Hey, you know what else
was effective? Secretly funding guerilla militants to undermine Communist
governments in Latin America and Southeast
Asia.

But really, we didn’t mean
it. We didn’t know.

 

Brave New World

In an effort to “loosen up,” G.E. and Pepsi-Cola North
America and their creative and media agencies – BBDO Worldwide and OMD
respectively – have taken the leap into offbeat commercials that supposedly
will reach out to their markets “in a way that has not been done before,”
reports Stuart Elliott in The New York Times.

This falls in line with the recent American Advertising
Federation’s study and Mediapost’s article which
predicts that 20% more of TV advertising budgets will shift to online
video by 2010. Pepsi even plans to feature clips created by consumers from sites
like YouTube, which makes me wonder if they’ll find the home video of my high
school boyfriend bonging a Mountain Dew at a house party.

ON the other hand, if you believe that BBDO and OMD are doing interactive things "in a way that has never been done before,"  we have some excellent frozen organic sensimillian chewing gum for you to chew.  Come on Stuart, you can do better than that.

Digital Youth in Demand. But is it all about the money?

Bidding wars over young talent who have some digital
marketing expertise is raging out of control, says Amy Hoover of Travel Zoo,
with competition for some positions driving annual salaries up steeply from
2005. The Wall Street Journal calls it “revenge of the nerds”, where digital
talent is finally getting the recognition it deserves. And it’s kind of nice to
be wanted.

But McCann and Ogilvy can’t hire everybody  — and even if they try to, the best, smartest entrepreneurial talent will go to smaller shops that stress innovation and dare we say it "integrated" experience.  I mean even at $70 k a year, do you seriously  want to be some 23 year old’s trafficking bitch?

So aside from the paycheck and better swag, the real stars are going to come from the innovators, not the bulk suppliers.

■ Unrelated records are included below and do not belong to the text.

-- ==== Sys2Proof/Tests/Slice0.lean ====
section
/-! SUPPORT. Tests/Slice0.lean: small tests, one step each, their expected results from spec/95_test_vectors.md (V.., P..)
or written out from a rule of spec/; and for every statement with hypotheses a witness that meets them. -/

namespace Sys2Proof.Machine.Tests

/-! ## Helpers -/

/-- The next state, if there is one. -/
def after : Host.Outcome State Fault Refusal → Option State
  | .next t => some t
  | .fault _ => none
  | .refused _ => none

/-- The refusal, if there is one. -/
def refusal : Host.Outcome State Fault Refusal → Option Refusal
  | .next _ => none
  | .fault _ => none
  | .refused r => some r

/-- The fault, if there is one. -/
def fault : Host.Outcome State Fault Refusal → Option Fault
  | .next _ => none
  | .fault r => some r
  | .refused _ => none

/-- Status and events of an operation that answers. -/
def reply (i : Instr) (s : State) : Option Reply := (after (exec i s)).bind State.reply

/-- A result without events. -/
def good (v : Result) : Option Reply := some ⟨.ok v, []⟩

/-- An error without events. -/
def bad (e : Err) : Option Reply := some ⟨.err e, []⟩

/-- RB_CAP = 4, MSG_SIZE = 2, PKT_SIZE = 3, DELIM = 0x00, as in spec/95_test_vectors.md 2.1 and 2.5. -/
def small : State := State.resetWith
  { msgSize := 2, delim := 0x00, rbCap := 4, rdBuf := 2, fqCap := 1, dqCap := 1, accOwner := .app }

/-- `small` with the ring registers and RBMEM as given. -/
def ring (head tail size : Nat) (mem : Memory := []) : State := { small with head, tail, size, rbmem := mem }

/-- `small` with some bytes collected in PB. -/
def parsing (readCount : Nat) (pb : Memory) : State := { small with readCount, pb }

/-- Three bytes collected: a full parse buffer. -/
def full3 : State := parsing 3 [(0, 0x05), (1, 0x06), (2, 0x07)]

/-- `small` with a frame queued. -/
def framed (e : Bytes) : State := { small with fq := [e] }

/-- `small` with one action to come. -/
def doing (act : Action) : State := { small with pending := [act] }

/-- An instance with RB_CAP below RD_BUF. -/
def invalidConfig : Config := { small.cfg with rdBuf := 5 }

/-- The bytes `a`, `a + 1`, ..., `n` of them. -/
def upFrom (a n : Nat) : Bytes := (List.range n).map fun k => BitVec.ofNat 8 (a + k)

/-- The sealed frame F9 of spec/95_test_vectors.md 2.6. -/
def f9 : Bytes := [0x34, 0x12, 0x00, 0x03, 0x04, 0xD2, 0xD7, 0x14, 0xF7]

/-- The data of spec/95_test_vectors.md V80. -/
def d9 : Bytes := [0xAA, 0x01, 0x02, 0x03, 0x04, 0xDE, 0xAD, 0xBE, 0xEF]

/-! ## Requests: well-formedness and decoding (30_encoding.md R90-R92) -/

/-- R92: a reserved code. -/
theorem test_wf_reserved_code : Request.codeDefined ⟨0x18, []⟩ = false ∧ Request.wellFormed ⟨0x18, []⟩ = false := by decide

/-- U11: a missing operand, an operand too many, the wrong kind, the wrong order. -/
theorem test_wf_operands :
    Request.operandsFit ⟨0x10, []⟩ .rbEnq = false ∧
    Request.operandsFit ⟨0x11, [.byte 0]⟩ .rbDeq = false ∧
    Request.operandsFit ⟨0x10, [.nat 1]⟩ .rbEnq = false ∧
    Request.operandsFit ⟨0x20, [.byte 0, .seq []]⟩ .cobsEnc = false ∧
    Request.wellFormed ⟨0x50, [.seq [], .nat 0]⟩ = false ∧
    Request.wellFormed ⟨0x50, [.seq [], .nat 0, .nat 0]⟩ = true := by decide

theorem test_decode_rejects : decode ⟨0x00, []⟩ = .error (.reservedCode 0x00) ∧
    decode ⟨0xFF, [.byte 1]⟩ = .error (.reservedCode 0xFF) ∧
    decode ⟨0x10, [.seq [0x01]]⟩ = .error (.operandMismatch 0x10) := ⟨rfl, rfl, rfl⟩

/-- R90: 24 rows, every code once, and the codes of the rows are the defined ones. -/
theorem test_codes : opTable.length = 24 ∧ (opTable.map Op.code).Nodup ∧ opTable.map Op.code = definedCodes := by decide

theorem test_decode_ring : decode ⟨0b00010000, [.byte 0xAB]⟩ = .ok (.rbEnq 0xAB) ∧ decode ⟨0b00010001, []⟩ = .ok .rbDeq ∧
    decode ⟨0b00010010, []⟩ = .ok .rbFull ∧ decode ⟨0b00010011, []⟩ = .ok .rbEmpty ∧
    decode ⟨0b00010100, []⟩ = .ok .rbSize ∧ decode ⟨0b00010101, []⟩ = .ok .rbCap ∧
    decode ⟨0b00010110, []⟩ = .ok .rbClr ∧ decode ⟨0b00010111, []⟩ = .ok .rbSnap :=
  ⟨rfl, rfl, rfl, rfl, rfl, rfl, rfl, rfl⟩

theorem test_decode_codec : decode ⟨0b00100000, [.seq [0x11, 0x22], .byte 0xCF]⟩ = .ok (.cobsEnc [0x11, 0x22] 0xCF) ∧
    decode ⟨0b00100001, [.seq [0x01], .byte 0x00]⟩ = .ok (.cobsDec [0x01] 0x00) := ⟨rfl, rfl⟩

theorem test_decode_checksum : decode ⟨0b00110000, []⟩ = .ok .crcInit ∧ decode ⟨0b00110001, [.byte 0x61]⟩ = .ok (.crcUpd 0x61) ∧
    decode ⟨0b00110010, []⟩ = .ok .crcFin ∧ decode ⟨0b00110011, [.seq [0x61]]⟩ = .ok (.crcSum [0x61]) ∧
    decode ⟨0b00110100, [.seq d9, .schema []]⟩ = .ok (.crcMsum d9 []) := ⟨rfl, rfl, rfl, rfl, rfl⟩

theorem test_decode_scanner : decode ⟨0b01000000, [.byte 0x05]⟩ = .ok (.rxPush 0x05) ∧
    decode ⟨0b01000001, [.byte 0x06]⟩ = .ok (.scStep 0x06) ∧ decode ⟨0b01000010, []⟩ = .ok .scPass ∧
    decode ⟨0b01000011, []⟩ = .ok .frChk := ⟨rfl, rfl, rfl, rfl⟩

theorem test_decode_extractor : decode ⟨0b01010000, [.seq f9, .nat 2, .nat 4]⟩ = .ok (.fxGet f9 2 4) ∧
    decode ⟨0b01010001, [.seq f9]⟩ = .ok (.fxHash f9) ∧
    decode ⟨0b01010010, [.seq f9, .schema []]⟩ = .ok (.recDec f9 []) := ⟨rfl, rfl, rfl⟩

theorem test_decode_outbound : decode ⟨0b01100000, [.seq [0x7E]]⟩ = .ok (.txSeal [0x7E]) ∧
    decode ⟨0b01100001, [.seq [0x7E], .byte 0x00]⟩ = .ok (.txBuild [0x7E] 0x00) := ⟨rfl, rfl⟩

/-- The interface's words: each row's code is read as that row, and step runs it as the first operation after reset. -/
theorem test_table_words :
    decodeTableWord 8 0x41 = some (.scStep 0x00) ∧ decodeTableWord 8 0x18 = none ∧
    (opTable.all fun o => (decodeTableWord 8 o.code.toNat).map Instr.op == some o) = true ∧
    (opTable.all fun o => (after (step (State.reset.withFetchWord 8 o.code.toNat))).isSome) = true := by decide +kernel

/-- 60_exceptions.md R220: the numbers of the codes. -/
theorem test_numbers :
    [Status.number (.ok .unit), Status.number .hold, Err.number .full, Err.number .empty, Err.number .emptyInput,
      Err.number (.zeroLength 0), Err.number (.truncatedFrame 0), Err.number (.invalidFieldRange none),
      Err.number (.frameTooShort 4), Warning.number (.delimiterMismatch 0), Warning.number (.delimiterMissing 1),
      Warning.number (.bufferOverrun 9), Warning.number (.lengthMismatch 1), Err.number .rxOverflow,
      Err.number .disconnected, Err.number .configInvalid, Err.number (.illegalOp 0)] =
    [0x00, 0x01, 0x10, 0x11, 0x20, 0x21, 0x22, 0x30, 0x31, 0x40, 0x41, 0x42, 0x43, 0x50, 0x51, 0x60, 0x61] := by decide

/-! ## Ring buffer (95_test_vectors.md 2.1) -/

/-- V2: the tail wraps. -/
theorem test_rbEnq_wraps : (after (exec (.rbEnq 0xAA) (ring 3 3 0))).map (fun t => (t.rbmem, t.head, t.tail, t.size)) =
    some ([(3, 0xAA)], 3, 0, 1) := by decide

/-- V4. -/
theorem test_rbEnq_full : reply (.rbEnq 0x07) (ring 2 2 4) = bad .full := by decide

/-- V3: the head wraps. -/
theorem test_rbDeq_wraps : reply .rbDeq (ring 3 0 1 [(3, 0xAA)]) = good (.byte 0xAA) ∧
    (after (exec .rbDeq (ring 3 0 1 [(3, 0xAA)]))).map (fun t => (t.head, t.tail, t.size)) = some (0, 0, 0) := by decide

/-- V5. -/
theorem test_rbDeq_empty : reply .rbDeq (ring 1 1 0) = bad .empty := by decide

/-- V7: full and empty are told apart though head = tail in both. -/
theorem test_queries : reply .rbFull (ring 2 2 4) = good (.bool true) ∧ reply .rbEmpty (ring 2 2 4) = good (.bool false) ∧
    reply .rbSize (ring 2 2 4) = good (.nat 4) ∧ reply .rbCap (ring 2 2 4) = good (.nat 4) := by decide

/-- R103, R104 on an empty ring. -/
theorem test_queries_empty : reply .rbFull (ring 2 2 0) = good (.bool false) ∧
    reply .rbEmpty (ring 2 2 0) = good (.bool true) := by decide

/-- V8. -/
theorem test_rbClr : (after (exec .rbClr (ring 2 1 3 [(2, 0x09)]))).map (fun t => (t.head, t.tail, t.size, t.rbmem)) =
    some (0, 0, 0, [(2, 0x09)]) := by decide

/-- V6: the copy has two parts; V9. -/
theorem test_rbSnap : reply .rbSnap (ring 2 2 4 [(0, 0x05), (1, 0x06), (2, 0x03), (3, 0x04)]) =
      good (.seq [0x03, 0x04, 0x05, 0x06]) ∧
    reply .rbSnap (ring 1 1 0 [(1, 0x06)]) = good (.seq []) := by decide

/-! ## Codec (95_test_vectors.md 2.2, 2.3) -/

/-- V20, V22, V24, V28. -/
theorem test_cobsEnc : reply (.cobsEnc [0x11, 0x22, 0x00, 0x33] 0x00) small = good (.seq [0x03, 0x11, 0x22, 0x02, 0x33, 0x00]) ∧
    reply (.cobsEnc [0xCF] 0xCF) small = good (.seq [0x01, 0x01, 0xCF]) ∧
    reply (.cobsEnc [0x00] 0xCF) small = good (.seq [0x02, 0x00, 0xCF]) ∧
    reply (.cobsEnc [0x11, 0x01] 0x01) small = good (.seq [0x02, 0x11, 0x01, 0x01]) := by decide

Yes, Virginia, There Is a Santa Claus

But he’d better get his tookus down the chimney in four
seconds or less, or he don’t get any cookies.

eMarketer

Emarketer projections for the 2006 online
holiday shopping season are promising, with Jupiter Research predicting a
record 114 million users and an increase of 18% to $32 billion in sales, but
with a typically American twist: if the page takes more than 4 seconds to load,
impatient online shoppers will take their business elsewhere.

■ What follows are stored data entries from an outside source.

-- ==== Sys2Proof/Syntax.lean ====
section
/-! DEFINITION. The 47 commands of spec/30_encoding.md R104, one constructor per row of spec/opcode_table.json, and the three
transactions of the host interface (spec/46_system.md R342). An operand's type is the range of its kind (R101), so a term with an
operand above its range cannot be written; the check on command words is in WellFormed.lean. -/

namespace Sys2Proof

/-- Kind `ti` (R101): a TimeInterval register index, 0..7. -/
abbrev TiReg := Fin 8
/-- Kind `ts` (R101): a Timestamp register index, 0..3. -/
abbrev TsReg := Fin 4
/-- Kind `pid` (R101): a port-identity register index, 0..1. -/
abbrev PidReg := Fin 2
/-- Kind `ctx` (R101): a servo context, 0..1. -/
abbrev CtxId := Fin 2
/-- Kind `flt` (R101): a filter of a context, 0 delay, 1 offset. -/
abbrev FltId := Fin 2
/-- Kind `tmr` (R101): a timer, 0..7. -/
abbrev TmrId := Fin 8

/-- The commands of R104. Arguments stand in the order `a`, `b`, `c`, `imm` of the command word, unused fields left out (R107). -/
inductive Instr where
  -- System (46_system.md)
  | nop
  -- TimeValue unit, TimeIntervals (40_timevalue.md)
  | tiMov (dst src : TiReg)
  | tiAdd (dst src1 src2 : TiReg)
  | tiSub (dst src1 src2 : TiReg)
  | tiNeg (dst src : TiReg)
  | tiAbs (dst src : TiReg)
  | tiHalf (dst src : TiReg)
  | tiFromNs (dst src : TiReg)
  | tiToNs (dst src : TiReg)
  | tiCmp (src1 src2 : TiReg)
  | tiMulI (dst src : TiReg) (imm : BitVec 12)
  | tiDivI (dst src : TiReg) (imm : BitVec 12)
  -- TimeValue unit, Timestamps (40_timevalue.md)
  | tsMov (dst src : TsReg)
  | tsSub (dst : TiReg) (src1 src2 : TsReg)
  | tsAddI (dst src : TsReg) (val : TiReg)
  | tsDiffC (dst : TiReg) (src1 src2 : TsReg) (corr : TiReg)
  -- Filter unit (42_filter.md)
  | fltReset (ctx : CtxId) (flt : FltId)
  | fltStep (ctx : CtxId) (flt : FltId) (src dst : TiReg)
  -- Servo unit (44_servo.md)
  | svReset (ctx : CtxId)
  | svDelay (ctx : CtxId) (send recv : TsReg) (corr : TiReg)
  | svOffset (ctx : CtxId) (send recv : TsReg) (corr : TiReg)
  | svPid (ctx : CtxId) (off : TiReg) (now : TsReg)
  | svSwitch
  | svLost (ctx : CtxId)
  | svStat (ctx : CtxId)
  -- Codec unit (43_codec.md)
  | pkHdr
  | upHdr
  | pkTs (src : TsReg)
  | upTs (dst : TsReg)
  | pkPd (src : TsReg) (pid : PidReg)
  | upPd (dst : TsReg) (pid : PidReg)
  | pkAnn (origin : TsReg)
  | upAnn (dst : TsReg)
  | pkSig (pid : PidReg)
  | upSig (pid : PidReg)
  | pkTlv
  | upTlv
  -- Clock-control port (45_clock_control.md)
  | ccFreq (ratio : TiReg) (dom : Domain)
  | ccSetTime (time : TsReg) (dom : Domain)
  | ccDelta (delta : TiReg) (dom : Domain)
  | ccPhase (ns : TiReg) (dom : Domain)
  | ccGetTime (dst : TsReg) (dom : Domain)
  -- Timer unit (41_timer.md)
  | tmInit (tmr : TmrId) (inst : BitVec 8)
  | tmStart (tmr : TmrId) (ticks : TiReg) (rep : Bool)
  | tmStop (tmr : TmrId)
  | tmTick (now : TiReg)
  -- System (46_system.md)
  | sysReset
  deriving DecidableEq, Repr

/-- The host's transactions (R342): the unit of one step. -/
inductive Txn where
  /-- `rd n`: reads the CSR numbered `n`. -/
  | rd (n : CsrNumber)
  /-- `wr n, v`: writes the CSR numbered `n`; `wr CMD, v` runs a command. -/
  | wr (n : CsrNumber) (v : Reg)
  /-- `reset`: the reset transaction, which also stands for power-on (R380). -/
  | reset
  deriving DecidableEq, Repr

end Sys2Proof
end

But as Seana Mulcahy points out, web traffic on commercial sites in these months increases so much
that there will be inevitable delays. Like trying to race up an escalator at
Macy’s the day after Thanksgiving: watch out, Grandma. I guess we’ll all have to
wait our turn to sit on Santa’s lap.

I Mean, Like (dot com), What?

As if our obsession with celebrity gossip and couture fashion
wasn’t bad enough, now there is a new website to feed the addiction. This
article in The New York Times directs us to Like.com, which serves as a
matchmaker between the average Jane and all the cute accessories that catch her eye on Fifth Avenue – or in the latest issue of People.

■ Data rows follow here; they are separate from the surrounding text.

-- ==== Sys2Proof/Safety.lean ====
section
/-! DEFINITION. The words the claims are made in: what it means that a command completes or raises an error, and the tables and
formulas of the spec written once more, as tables and over unbounded integers, so that a claim does not repeat a meaning's own code. -/

namespace Sys2Proof.Machine

/-! How a command ends (spec/40_timevalue.md R130, spec/60_exceptions.md R352). -/

/-- The command completes: the next state is `t`, with `CMDCNT` advanced and `STATUS` showing success. `LT` and `EQ` are those of `t`. -/
def Completes (i : Instr) (valid : Bool) (s t : State) : Prop :=
  exec i s = .next { t with cmdCnt := s.cmdCnt + 1, status := ⟨true, valid, t.status.lt, t.status.eq, 0⟩ }

/-- The command raises the error with this code: `CMDCNT` and `STATUS` change and nothing else does. -/
def Raises (i : Instr) (code : BitVec 8) (s : State) : Prop :=
  exec i s = .next { s with cmdCnt := s.cmdCnt + 1, status := ⟨false, false, s.status.lt, s.status.eq, code⟩ }

/-- The command answers a next state, whichever. -/
def Answers (i : Instr) (s t : State) : Prop := exec i s = .next t

/-! Command words (R100). -/

/-- The word with these fields, as a sum: `op` from bit 24, `a` from 20, `b` from 16, `c` from 12, `imm` from 0. -/
def commandWord (op a b c imm : Nat) : CommandWord :=
  BitVec.ofNat 32 (op * 16777216 + a * 1048576 + b * 65536 + c * 4096 + imm)

/-- The reserved opcode ranges, as R103 lists them. -/
def reservedOpcodes : List (Nat × Nat) :=
  [(0x0C, 0x0F), (0x14, 0x1F), (0x22, 0x2F), (0x37, 0x3F), (0x4C, 0x4F), (0x55, 0x5F), (0x64, 0x7E), (0x80, 0xFF)]

/-! Numbers (R11, R13). -/

/-- The integer is a signed 64-bit value. -/
def Fits (v : Int) : Prop := -9223372036854775808 ≤ v ∧ v ≤ 9223372036854775807

/-- The position is on the axis of 48-bit seconds. -/
def OnAxis (u : Int) : Prop := 0 ≤ u ∧ u < 281474976710656 * 1000000000 * 65536

/-- The Timestamp is a point in time. -/
def WellFormed (t : Timestamp) : Prop := t.ns.toNat < 1000000000

/-- A Timestamp's position, in units of 2^-16 ns. -/
def position (t : Timestamp) : Int :=
  ((t.secMsb.toNat * 4294967296 + t.sec.toNat) * 1000000000 + t.ns.toNat) * 65536 + t.frac.toNat

/-- `ti[d] <- chk(v)`: the exact integer arrives in the register, or the command ends with `E_OVF`. -/
def ChecksInto (i : Instr) (d : TiReg) (v : Int) (s : State) : Prop :=
  (Fits v → ∃ x : TimeInterval, x.toInt = v ∧ Completes i false s (setTi d x s)) ∧ (¬ Fits v → Raises i 2 s)

/-! The buffer (R72, R74, R110 to R115). -/

/-- `win(off, n)` (R74). -/
def InWindow (s : State) (off n : Nat) : Prop :=
  s.win.base.toNat ≤ s.win.limit.toNat ∧ s.win.limit.toNat ≤ 2048 ∧ s.win.base.toNat ≤ off ∧ off + n ≤ s.win.limit.toNat

/-- Byte `k` of a value of `width` bytes, most significant first. -/
def beByte (width v k : Nat) : Byte := BitVec.ofNat 8 (v / 256 ^ (width - 1 - k))

/-- The `n` bytes at `a` of `m'` are given by `f`, every other byte is that of `m`. -/
def StoredAs (m m' : Memory) (a n : Nat) (f : Nat → Byte) : Prop :=
  ∀ x, readByte m' x = if a ≤ x ∧ x < a + n then f (x - a) else readByte m x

From Mischa to Halle, Diddy to Brad, shoppers can pinpoint key accessories and be ‘inspired’ to buy
their “Likeness” from multitudes of online retailers. It’s a win-win situation:
the merchants get the business, Like.com gets the commission, and little
Jessica gets the Ugg wristlet handbag Fergie was sporting at the Pea Pod
concert benefit.

Whatever happened to the days when “poseur” was an insult?